Recommended configuration
Other configurations
- Azure
- Amazon Web Services
Configuring Spark

For related topics, see Spark Operations.

Recommended configuration

For Fusion, configure the Spark History Server to store and read Spark logs in cloud storage. For installations on Google Kubernetes Engine, set these keys in the values.yaml file:

gcs:
  enableGCS: true
  secret: history-secrets (1)
  key: sparkhistory.json (1)
  logDirectory: gs://[BUCKET_NAME]
service: (2)
  type: ClusterIP
  port:
     number: 18080

pvc:
  enablePVC: false
nfs:
  enableExampleNFS: false (3)

1	The `key` and `secret` fields provide the Spark History Server with the details of where it can find an account with access to the Google Cloud Storage bucket given in `logDirectory`. Later examples show how to set up a new service account that’s shared between the Spark History Server and the Spark driver/executors for both viewing and writing logs.
2	By default, the Spark History Server Helm chart creates an external LoadBalancer, exposing it to outside access. In this example, the `service` key overrides the default. The Spark History Server is set up on an internal IP within your cluster only and is not exposed externally. Later examples show how to access the Spark History Server.
3	The `nfs.enableExampleNFS` option turns off the unneeded default NFS server set up by the Spark History Server.

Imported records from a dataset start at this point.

-- ==== Sys2Proof/Laws/Encoding.lean ====
section
/-! SUPPORT. Fields of encoded words: for every layout of fields that the encoder writes,
what the decoder's field reads give (`Layout`), and the decoder's arm for each major opcode
(`Major`). -/

namespace Sys2Proof.Laws

/-- A word whose fields give a well-formed instruction decodes to it. -/
theorem decode_of_fields {i : Instr} {w : BitVec 32} (h : i.wellFormed = true)
    (e : decodeFields w = .ok i) : decode w = .ok i := by
  simp [decode, e, h]

namespace Layout

theorem l1_x25_6 (x0 : BitVec 1) (x1 : BitVec 6) (x2 : BitVec 5) (x3 : BitVec 5) (x4 : BitVec 5) (x5 : BitVec 10) :
    (x0 ++ x1 ++ x2 ++ x3 ++ x4 ++ x5 : BitVec 32).extractLsb' 25 6 = x1 := by
  rw [BitVec.extractLsb'_append_eq_of_le (by decide),
    BitVec.extractLsb'_append_eq_of_le (by decide),
    BitVec.extractLsb'_append_eq_of_le (by decide),
    BitVec.extractLsb'_append_eq_of_le (by decide),
    BitVec.extractLsb'_append_eq_of_add_le (by decide),
    BitVec.extractLsb'_eq_self]

theorem l1_x0_10 (x0 : BitVec 1) (x1 : BitVec 6) (x2 : BitVec 5) (x3 : BitVec 5) (x4 : BitVec 5) (x5 : BitVec 10) :
    (x0 ++ x1 ++ x2 ++ x3 ++ x4 ++ x5 : BitVec 32).extractLsb' 0 10 = x5 := by
  rw [BitVec.extractLsb'_append_eq_of_add_le (by decide),
    BitVec.extractLsb'_eq_self]

theorem l1_b31 (x0 : Bool) (x1 : BitVec 6) (x2 : BitVec 5) (x3 : BitVec 5) (x4 : BitVec 5) (x5 : BitVec 10) :
    (BitVec.ofBool x0 ++ x1 ++ x2 ++ x3 ++ x4 ++ x5 : BitVec 32).getLsbD 31 = x0 := by
  rw [BitVec.getLsbD_append, if_neg (by decide),
    BitVec.getLsbD_append, if_neg (by decide),
    BitVec.getLsbD_append, if_neg (by decide),
    BitVec.getLsbD_append, if_neg (by decide),
    BitVec.getLsbD_append, if_neg (by decide)]
  simp

theorem l1_x20_5 (x0 : BitVec 1) (x1 : BitVec 6) (x2 : BitVec 5) (x3 : BitVec 5) (x4 : BitVec 5) (x5 : BitVec 10) :
    (x0 ++ x1 ++ x2 ++ x3 ++ x4 ++ x5 : BitVec 32).extractLsb' 20 5 = x2 := by
  rw [BitVec.extractLsb'_append_eq_of_le (by decide),
    BitVec.extractLsb'_append_eq_of_le (by decide),
    BitVec.extractLsb'_append_eq_of_le (by decide),
    BitVec.extractLsb'_append_eq_of_add_le (by decide),
    BitVec.extractLsb'_eq_self]

theorem l1_x15_5 (x0 : BitVec 1) (x1 : BitVec 6) (x2 : BitVec 5) (x3 : BitVec 5) (x4 : BitVec 5) (x5 : BitVec 10) :
    (x0 ++ x1 ++ x2 ++ x3 ++ x4 ++ x5 : BitVec 32).extractLsb' 15 5 = x3 := by
  rw [BitVec.extractLsb'_append_eq_of_le (by decide),
    BitVec.extractLsb'_append_eq_of_le (by decide),
    BitVec.extractLsb'_append_eq_of_add_le (by decide),
    BitVec.extractLsb'_eq_self]

theorem l1_x10_5 (x0 : BitVec 1) (x1 : BitVec 6) (x2 : BitVec 5) (x3 : BitVec 5) (x4 : BitVec 5) (x5 : BitVec 10) :
    (x0 ++ x1 ++ x2 ++ x3 ++ x4 ++ x5 : BitVec 32).extractLsb' 10 5 = x4 := by
  rw [BitVec.extractLsb'_append_eq_of_le (by decide),
    BitVec.extractLsb'_append_eq_of_add_le (by decide),
    BitVec.extractLsb'_eq_self]

theorem l1_and (x0 y0 : BitVec 1) (x1 y1 : BitVec 6) (x2 y2 : BitVec 5) (x3 y3 : BitVec 5) (x4 y4 : BitVec 5) (x5 y5 : BitVec 10) :
    (x0 ++ x1 ++ x2 ++ x3 ++ x4 ++ x5 : BitVec 32) &&& (y0 ++ y1 ++ y2 ++ y3 ++ y4 ++ y5) =
      (x0 &&& y0) ++ (x1 &&& y1) ++ (x2 &&& y2) ++ (x3 &&& y3) ++ (x4 &&& y4) ++ (x5 &&& y5) := by
  repeat rw [BitVec.and_append]

theorem l1_x0_4 (x0 : BitVec 1) (x1 : BitVec 6) (x2 : BitVec 5) (x3 : BitVec 5) (x4 : BitVec 5) (x5 : BitVec 10) :
    (x0 ++ x1 ++ x2 ++ x3 ++ x4 ++ x5 : BitVec 32).extractLsb' 0 4 = x5.extractLsb' 0 4 := by
  rw [BitVec.extractLsb'_append_eq_of_add_le (by decide)]

theorem l1_x6_4 (x0 : BitVec 1) (x1 : BitVec 6) (x2 : BitVec 5) (x3 : BitVec 5) (x4 : BitVec 5) (x5 : BitVec 10) :
    (x0 ++ x1 ++ x2 ++ x3 ++ x4 ++ x5 : BitVec 32).extractLsb' 6 4 = x5.extractLsb' 6 4 := by
  rw [BitVec.extractLsb'_append_eq_of_add_le (by decide)]

theorem l2_x25_6 (x0 : BitVec 1) (x1 : BitVec 6) (x2 : BitVec 5) (x3 : BitVec 5) (x4 : BitVec 15) :
    (x0 ++ x1 ++ x2 ++ x3 ++ x4 : BitVec 32).extractLsb' 25 6 = x1 := by
  rw [BitVec.extractLsb'_append_eq_of_le (by decide),
    BitVec.extractLsb'_append_eq_of_le (by decide),
    BitVec.extractLsb'_append_eq_of_le (by decide),
    BitVec.extractLsb'_append_eq_of_add_le (by decide),
    BitVec.extractLsb'_eq_self]

theorem l2_x0_10 (x0 : BitVec 1) (x1 : BitVec 6) (x2 : BitVec 5) (x3 : BitVec 5) (x4 : BitVec 15) :
    (x0 ++ x1 ++ x2 ++ x3 ++ x4 : BitVec 32).extractLsb' 0 10 = x4.extractLsb' 0 10 := by
  rw [BitVec.extractLsb'_append_eq_of_add_le (by decide)]

theorem l2_and (x0 y0 : BitVec 1) (x1 y1 : BitVec 6) (x2 y2 : BitVec 5) (x3 y3 : BitVec 5) (x4 y4 : BitVec 15) :
    (x0 ++ x1 ++ x2 ++ x3 ++ x4 : BitVec 32) &&& (y0 ++ y1 ++ y2 ++ y3 ++ y4) =
      (x0 &&& y0) ++ (x1 &&& y1) ++ (x2 &&& y2) ++ (x3 &&& y3) ++ (x4 &&& y4) := by
  repeat rw [BitVec.and_append]

theorem l2_b31 (x0 : Bool) (x1 : BitVec 6) (x2 : BitVec 5) (x3 : BitVec 5) (x4 : BitVec 15) :
    (BitVec.ofBool x0 ++ x1 ++ x2 ++ x3 ++ x4 : BitVec 32).getLsbD 31 = x0 := by
  rw [BitVec.getLsbD_append, if_neg (by decide),
    BitVec.getLsbD_append, if_neg (by decide),
    BitVec.getLsbD_append, if_neg (by decide),
    BitVec.getLsbD_append, if_neg (by decide)]
  simp

theorem l2_x20_5 (x0 : BitVec 1) (x1 : BitVec 6) (x2 : BitVec 5) (x3 : BitVec 5) (x4 : BitVec 15) :
    (x0 ++ x1 ++ x2 ++ x3 ++ x4 : BitVec 32).extractLsb' 20 5 = x2 := by
  rw [BitVec.extractLsb'_append_eq_of_le (by decide),
    BitVec.extractLsb'_append_eq_of_le (by decide),
    BitVec.extractLsb'_append_eq_of_add_le (by decide),
    BitVec.extractLsb'_eq_self]

theorem l2_x15_5 (x0 : BitVec 1) (x1 : BitVec 6) (x2 : BitVec 5) (x3 : BitVec 5) (x4 : BitVec 15) :
    (x0 ++ x1 ++ x2 ++ x3 ++ x4 : BitVec 32).extractLsb' 15 5 = x3 := by
  rw [BitVec.extractLsb'_append_eq_of_le (by decide),
    BitVec.extractLsb'_append_eq_of_add_le (by decide),
    BitVec.extractLsb'_eq_self]

theorem l2_x0_15 (x0 : BitVec 1) (x1 : BitVec 6) (x2 : BitVec 5) (x3 : BitVec 5) (x4 : BitVec 15) :
    (x0 ++ x1 ++ x2 ++ x3 ++ x4 : BitVec 32).extractLsb' 0 15 = x4 := by
  rw [BitVec.extractLsb'_append_eq_of_add_le (by decide),
    BitVec.extractLsb'_eq_self]

theorem l2_x0_3 (x0 : BitVec 1) (x1 : BitVec 6) (x2 : BitVec 5) (x3 : BitVec 5) (x4 : BitVec 15) :
    (x0 ++ x1 ++ x2 ++ x3 ++ x4 : BitVec 32).extractLsb' 0 3 = x4.extractLsb' 0 3 := by
  rw [BitVec.extractLsb'_append_eq_of_add_le (by decide)]

theorem l2_x3_12 (x0 : BitVec 1) (x1 : BitVec 6) (x2 : BitVec 5) (x3 : BitVec 5) (x4 : BitVec 15) :
    (x0 ++ x1 ++ x2 ++ x3 ++ x4 : BitVec 32).extractLsb' 3 12 = x4.extractLsb' 3 12 := by
  rw [BitVec.extractLsb'_append_eq_of_add_le (by decide)]

theorem l2_x6_4 (x0 : BitVec 1) (x1 : BitVec 6) (x2 : BitVec 5) (x3 : BitVec 5) (x4 : BitVec 15) :
    (x0 ++ x1 ++ x2 ++ x3 ++ x4 : BitVec 32).extractLsb' 6 4 = x4.extractLsb' 6 4 := by
  rw [BitVec.extractLsb'_append_eq_of_add_le (by decide)]

theorem l3_x25_6 (x0 : BitVec 1) (x1 : BitVec 6) (x2 : BitVec 5) (x3 : BitVec 5) (x4 : BitVec 9) (x5 : BitVec 6) :
    (x0 ++ x1 ++ x2 ++ x3 ++ x4 ++ x5 : BitVec 32).extractLsb' 25 6 = x1 := by
  rw [BitVec.extractLsb'_append_eq_of_le (by decide),
    BitVec.extractLsb'_append_eq_of_le (by decide),
    BitVec.extractLsb'_append_eq_of_le (by decide),
    BitVec.extractLsb'_append_eq_of_le (by decide),
    BitVec.extractLsb'_append_eq_of_add_le (by decide),
    BitVec.extractLsb'_eq_self]

theorem l3_x12_3 (x0 : BitVec 1) (x1 : BitVec 6) (x2 : BitVec 5) (x3 : BitVec 5) (x4 : BitVec 9) (x5 : BitVec 6) :
    (x0 ++ x1 ++ x2 ++ x3 ++ x4 ++ x5 : BitVec 32).extractLsb' 12 3 = x4.extractLsb' 6 3 := by
  rw [BitVec.extractLsb'_append_eq_of_le (by decide),
    BitVec.extractLsb'_append_eq_of_add_le (by decide)]

theorem l3_and (x0 y0 : BitVec 1) (x1 y1 : BitVec 6) (x2 y2 : BitVec 5) (x3 y3 : BitVec 5) (x4 y4 : BitVec 9) (x5 y5 : BitVec 6) :
    (x0 ++ x1 ++ x2 ++ x3 ++ x4 ++ x5 : BitVec 32) &&& (y0 ++ y1 ++ y2 ++ y3 ++ y4 ++ y5) =
      (x0 &&& y0) ++ (x1 &&& y1) ++ (x2 &&& y2) ++ (x3 &&& y3) ++ (x4 &&& y4) ++ (x5 &&& y5) := by
  repeat rw [BitVec.and_append]

theorem l3_b31 (x0 : Bool) (x1 : BitVec 6) (x2 : BitVec 5) (x3 : BitVec 5) (x4 : BitVec 9) (x5 : BitVec 6) :
    (BitVec.ofBool x0 ++ x1 ++ x2 ++ x3 ++ x4 ++ x5 : BitVec 32).getLsbD 31 = x0 := by
  rw [BitVec.getLsbD_append, if_neg (by decide),
    BitVec.getLsbD_append, if_neg (by decide),
    BitVec.getLsbD_append, if_neg (by decide),
    BitVec.getLsbD_append, if_neg (by decide),
    BitVec.getLsbD_append, if_neg (by decide)]
  simp

theorem l3_x20_5 (x0 : BitVec 1) (x1 : BitVec 6) (x2 : BitVec 5) (x3 : BitVec 5) (x4 : BitVec 9) (x5 : BitVec 6) :
    (x0 ++ x1 ++ x2 ++ x3 ++ x4 ++ x5 : BitVec 32).extractLsb' 20 5 = x2 := by
  rw [BitVec.extractLsb'_append_eq_of_le (by decide),
    BitVec.extractLsb'_append_eq_of_le (by decide),
    BitVec.extractLsb'_append_eq_of_le (by decide),
    BitVec.extractLsb'_append_eq_of_add_le (by decide),
    BitVec.extractLsb'_eq_self]

theorem l3_x15_5 (x0 : BitVec 1) (x1 : BitVec 6) (x2 : BitVec 5) (x3 : BitVec 5) (x4 : BitVec 9) (x5 : BitVec 6) :
    (x0 ++ x1 ++ x2 ++ x3 ++ x4 ++ x5 : BitVec 32).extractLsb' 15 5 = x3 := by
  rw [BitVec.extractLsb'_append_eq_of_le (by decide),
    BitVec.extractLsb'_append_eq_of_le (by decide),
    BitVec.extractLsb'_append_eq_of_add_le (by decide),
    BitVec.extractLsb'_eq_self]

theorem l3_x0_6 (x0 : BitVec 1) (x1 : BitVec 6) (x2 : BitVec 5) (x3 : BitVec 5) (x4 : BitVec 9) (x5 : BitVec 6) :
    (x0 ++ x1 ++ x2 ++ x3 ++ x4 ++ x5 : BitVec 32).extractLsb' 0 6 = x5 := by
  rw [BitVec.extractLsb'_append_eq_of_add_le (by decide),
    BitVec.extractLsb'_eq_self]

theorem l3_x6_4 (x0 : BitVec 1) (x1 : BitVec 6) (x2 : BitVec 5) (x3 : BitVec 5) (x4 : BitVec 9) (x5 : BitVec 6) :
    (x0 ++ x1 ++ x2 ++ x3 ++ x4 ++ x5 : BitVec 32).extractLsb' 6 4 = x4.extractLsb' 0 4 := by
  rw [BitVec.extractLsb'_append_eq_of_le (by decide),
    BitVec.extractLsb'_append_eq_of_add_le (by decide)]

theorem l4_x25_6 (x0 : BitVec 1) (x1 : BitVec 6) (x2 : BitVec 5) (x3 : BitVec 5) (x4 : BitVec 1) (x5 : BitVec 14) :
    (x0 ++ x1 ++ x2 ++ x3 ++ x4 ++ x5 : BitVec 32).extractLsb' 25 6 = x1 := by
  rw [BitVec.extractLsb'_append_eq_of_le (by decide),
    BitVec.extractLsb'_append_eq_of_le (by decide),
    BitVec.extractLsb'_append_eq_of_le (by decide),
    BitVec.extractLsb'_append_eq_of_le (by decide),
    BitVec.extractLsb'_append_eq_of_add_le (by decide),
    BitVec.extractLsb'_eq_self]

theorem l4_x14_1 (x0 : BitVec 1) (x1 : BitVec 6) (x2 : BitVec 5) (x3 : BitVec 5) (x4 : BitVec 1) (x5 : BitVec 14) :
    (x0 ++ x1 ++ x2 ++ x3 ++ x4 ++ x5 : BitVec 32).extractLsb' 14 1 = x4 := by
  rw [BitVec.extractLsb'_append_eq_of_le (by decide),
    BitVec.extractLsb'_append_eq_of_add_le (by decide),
    BitVec.extractLsb'_eq_self]

theorem l4_b31 (x0 : Bool) (x1 : BitVec 6) (x2 : BitVec 5) (x3 : BitVec 5) (x4 : BitVec 1) (x5 : BitVec 14) :
    (BitVec.ofBool x0 ++ x1 ++ x2 ++ x3 ++ x4 ++ x5 : BitVec 32).getLsbD 31 = x0 := by
  rw [BitVec.getLsbD_append, if_neg (by decide),
    BitVec.getLsbD_append, if_neg (by decide),
    BitVec.getLsbD_append, if_neg (by decide),
    BitVec.getLsbD_append, if_neg (by decide),
    BitVec.getLsbD_append, if_neg (by decide)]
  simp

theorem l4_x20_5 (x0 : BitVec 1) (x1 : BitVec 6) (x2 : BitVec 5) (x3 : BitVec 5) (x4 : BitVec 1) (x5 : BitVec 14) :
    (x0 ++ x1 ++ x2 ++ x3 ++ x4 ++ x5 : BitVec 32).extractLsb' 20 5 = x2 := by
  rw [BitVec.extractLsb'_append_eq_of_le (by decide),
    BitVec.extractLsb'_append_eq_of_le (by decide),
    BitVec.extractLsb'_append_eq_of_le (by decide),
    BitVec.extractLsb'_append_eq_of_add_le (by decide),
    BitVec.extractLsb'_eq_self]

theorem l4_x15_5 (x0 : BitVec 1) (x1 : BitVec 6) (x2 : BitVec 5) (x3 : BitVec 5) (x4 : BitVec 1) (x5 : BitVec 14) :
    (x0 ++ x1 ++ x2 ++ x3 ++ x4 ++ x5 : BitVec 32).extractLsb' 15 5 = x3 := by
  rw [BitVec.extractLsb'_append_eq_of_le (by decide),
    BitVec.extractLsb'_append_eq_of_le (by decide),
    BitVec.extractLsb'_append_eq_of_add_le (by decide),
    BitVec.extractLsb'_eq_self]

To give the Spark History Server access to the Google Cloud Storage bucket where the logs are kept:

Use gcloud to create a new service account:

export ACCOUNT_NAME=sparkhistory
export GCP_PROJECT_ID=[PROJECT_ID]
gcloud iam service-accounts create ${ACCOUNT_NAME} --display-name "${ACCOUNT_NAME}"

If you have an existing service account you wish to use instead, you can skip the create command, though you will still need to create the JSON key pair and ensure that the existing account can read and write to the log bucket.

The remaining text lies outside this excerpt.